Walmart declined to disclose deal terms.

OneOps developed a Platform-as-a-Service (PaaS) capability that Walmart explains will enable it to “significantly accelerate” its PaaS and Private Cloud Infrastructure-as-a-Service (IaaS) strategies. The company offered developer tools built from the ground up for those who host their applications on cloud services like Amazon’s Web Services, for example, as well as Rackspace and HP Cloud. Developers could publish to any cloud, and seamlessly port their apps elsewhere as needed, eliminating lock-in.

The company offered a library of predefined building blocks to quickly bootstrap an application, which could be visually assembled in its interface. A variety of categories such as content management (ex. Drupal, WordPress), e-commerce (ex. Magento), enterprise portals (ex. Liferay), and more were available.

OneOps was named one of 12 Hot Cloud Computing Companies Worth Watching by Network World, and was a finalist at the GigaOM LaunchPad Competition.

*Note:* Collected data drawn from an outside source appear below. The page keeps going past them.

theorem mcastFront_keeps (a0 : Nat) (a1 : Arr) (a2 : Pkt) {a3 : State} (k3 : Keeps d L s0 a3) (m : May 0x1fbe083 L) : Keeps d L s0 (mcastFront a0 a1 a2 a3) := by
  unfold mcastFront
  exact tryMulticast_keeps _ _ (redMulticast_keeps _ _ _ k3 (m.sub rfl)) (m.sub rfl)

theorem admitFront_keeps (a0 : Nat) (a1 : Arr) {a2 : State} (k2 : Keeps d L s0 a2) (m : May 0x1fbe083 L) : Keeps d L s0 (admitFront a0 a1 a2) := by
  unfold admitFront
  split
  · exact dropArr_keeps _ _ k2 (m.sub rfl)
  · extract_lets z0
    clear_value z0
    refine Keeps.ite (mcastFront_keeps _ _ _ k2 (m.sub rfl)) ?_
    split
    · rename_i y1 _ y2 e3
      have h4 : Keeps d L s0 y2 := Keeps.snd_eq e3 (draw_keeps k2 (m.sub rfl))
      split
      · exact tryAdmit_keeps _ _ _ _ h4 (m.sub rfl)
      · exact tryAdmit_keeps _ _ _ _ (modPkt_keeps _ _ h4 (m.sub rfl)) (m.sub rfl)
      · exact dropEgress_keeps _ _ _ _ h4 (m.sub rfl)

theorem execGladeAdmission_keeps (a0 : FabDie) {a1 : State} (k1 : Keeps d L s0 a1) (m : May 0x1fbe083 L) : KeepsO d L s0 (execGladeAdmission a0 a1) := by
  unfold execGladeAdmission
  refine KeepsO.next ?_
  refine Keeps.ite k1 ?_
  split
  · exact admitFront_keeps _ _ k1 (m.sub rfl)
  · exact k1

theorem execLosslessAdmit_keeps (a0 : FabDie) {a1 : State} (k1 : Keeps d L s0 a1) (m : May 0x1fbe083 L) : KeepsO d L s0 (execLosslessAdmit a0 a1) := by
  unfold execLosslessAdmit
  extract_lets z0
  clear_value z0
  refine KeepsO.next ?_
  refine Keeps.ite k1 ?_
  split
  · exact tryAdmit_keeps _ _ _ _ k1 (m.sub rfl)
  · exact k1

theorem execMulticastAdmission_keeps (a0 : FabDie) {a1 : State} (k1 : Keeps d L s0 a1) (m : May 0x1fbe083 L) : KeepsO d L s0 (execMulticastAdmission a0 a1) := by
  unfold execMulticastAdmission
  extract_lets z0 z1
  clear_value z0 z1
  refine KeepsO.next ?_
  refine Keeps.ite k1 ?_
  split
  · exact tryMulticast_keeps _ _ k1 (m.sub rfl)
  · split
    · exact mcastFront_keeps _ _ _ k1 (m.sub rfl)
    · exact k1
  · exact k1

theorem crossNext_keeps (a0 : Nat) (a1 : Nat) (a2 : Nat) {a3 : State} (k3 : Keeps d L s0 a3) (m : May 0x4a2000 L) : Keeps d L s0 (crossNext a0 a1 a2 a3) := by
  unfold crossNext
  extract_lets z0 z1
  clear_value z0 z1
  split
  · exact k3
  · extract_lets z2 z3 z4 z5
    clear_value z2
    have h6 : Keeps d L s0 z3 := by unfold z3; exact modSwc_keeps _ _ k3 (m.sub rfl)
    clear_value z3
    have h7 : Keeps d L s0 z4 := by unfold z4; exact iff_keeps _ (fun _ h8 => modSwc_keeps _ _ h8 (m.sub rfl)) h6
    clear_value z4
    have h9 : Keeps d L s0 z5 := by unfold z5; exact landTake_keeps _ _ _ _ (Keeps.ite (leaveStaging_keeps _ h7 (m.sub rfl)) h7) (m.sub rfl)
    clear_value z5
    exact Keeps.ite k3 (modSwc_keeps _ _ (countBytes_keeps _ _ h9 (m.sub rfl)) (m.sub rfl))

theorem execBridgeCreditReturn_keeps (a0 : Fin 8) (a1 : Fin 8) (a2 : Vc) {a3 : State} (k3 : Keeps d L s0 a3) (m : May 0x4a2000 L) :
    KeepsO d L s0 (execBridgeCreditReturn a0 a1 a2 a3) := by
  unfold execBridgeCreditReturn
  extract_lets z0 z1
  have h2 : Keeps d L s0 z0 := by unfold z0; exact modSwc_keeps _ _ k3 (m.sub rfl)
  clear_value z0
  have h3 : Keeps d L s0 z1 := by unfold z1; exact iff_keeps _ (fun _ h4 => modSwc_keeps _ _ h4 (m.sub rfl)) h2
  clear_value z1
  exact KeepsO.next (Keeps.ite k3 (crossNext_keeps _ _ _ h3 (m.sub rfl)))

theorem histSample_keeps (a0 : Nat) (a1 : Bool) (a2 : Nat) {a3 : State} (k3 : Keeps d L s0 a3) (m : May 0x80000 L) : Keeps d L s0 (histSample a0 a1 a2 a3) := by
  unfold histSample
  extract_lets z0
  clear_value z0
  exact each_keeps (fun _ _ h1 => modSwc_keeps _ _ h1 (m.sub rfl)) k3

theorem grantQueue_keeps (a0 : Nat) (a1 : Nat) (a2 : Nat) {a3 : State} (k3 : Keeps d L s0 a3) (m : May 0x1fbe083 L) : Keeps d L s0 (grantQueue a0 a1 a2 a3) := by
  unfold grantQueue
  extract_lets z0 z1
  clear_value z0 z1
  split
  · exact k3
  · split
    · exact k3
    · extract_lets z2 z3 z4 z5 z6 z7 z8 z9
      clear_value z2 z3
      have h10 : Keeps d L s0 z4 := by unfold z4; exact modPkt_keeps _ _ k3 (m.sub rfl)
      clear_value z4
      have h11 : Keeps d L s0 z5 := by unfold z5; exact modSched_keeps _ _ h10 (m.sub rfl)
      clear_value z5
      have h12 : Keeps d L s0 z6 := by unfold z6; exact modQueue_keeps _ _ h11 (m.sub rfl)
      clear_value z6
      have h13 : Keeps d L s0 z7 := by unfold z7; exact histSample_keeps _ _ _ h12 (m.sub rfl)
      clear_value z7
      have h14 : Keeps d L s0 z8 := by unfold z8; exact swcCnt_keeps _ _ _ h13 (m.sub rfl)
      clear_value z8
      have h15 : Keeps d L s0 z9 := by unfold z9; exact countBytes_keeps _ _ (swcInject_keeps _ _ h14 (m.sub rfl)) (m.sub rfl)
      clear_value z9
      refine Keeps.ite (refresh_keeps _ (newHead_keeps _ (unlink_keeps _ _ (portCnt_keeps _ _ _ (mirrorDrop_keeps _ _ k3 (m.sub rfl)) (m.sub rfl)) (m.sub rfl)) (m.sub rfl)) (m.sub rfl)) ?_
      split
      · rename_i y16 _ y17 e18
        have h19 : Keeps d L s0 y17 := Keeps.snd_eq e18 (observe_keeps _ _ _ _ h15 (m.sub rfl))
        extract_lets z20
        have h21 : Keeps d L s0 z20 := by unfold z20; exact Keeps.ite (each_keeps (fun _ _ h22 => formCopy_keeps _ h22 (m.sub rfl)) h19) (modPkt_keeps _ _ h19 (m.sub rfl))
        clear_value z20
        exact refresh_keeps _ (newHead_keeps _ h21 (m.sub rfl)) (m.sub rfl)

“Walmart is looking to create a best-in-class global eCommerce platform to power ‘anytime, anywhere’ shopping for our customers. The Platform team has been working tirelessly to build the tools to help our developers deliver big site changes faster,” explains Walmart Public Relations Director Ravi Jariwala in a statement. “We are innovating on a very large scale, and OneOps brings us tools that will allow us to move even faster toward a global platform.”

Meanwhile, Tasty Labs was founded in 2010 by a team which includes ex-Mozillian Nick Nguyen, HousingMaps creator Paul Rademacher, and Joshua Schachter, who was best known for founding of of “web 2.0″‘s finest: the social bookmarking service Delicious. The company had raised $3 million in Series A funding from Union Square Ventures, Andreessen Horowitz, and other unnamed angel investors.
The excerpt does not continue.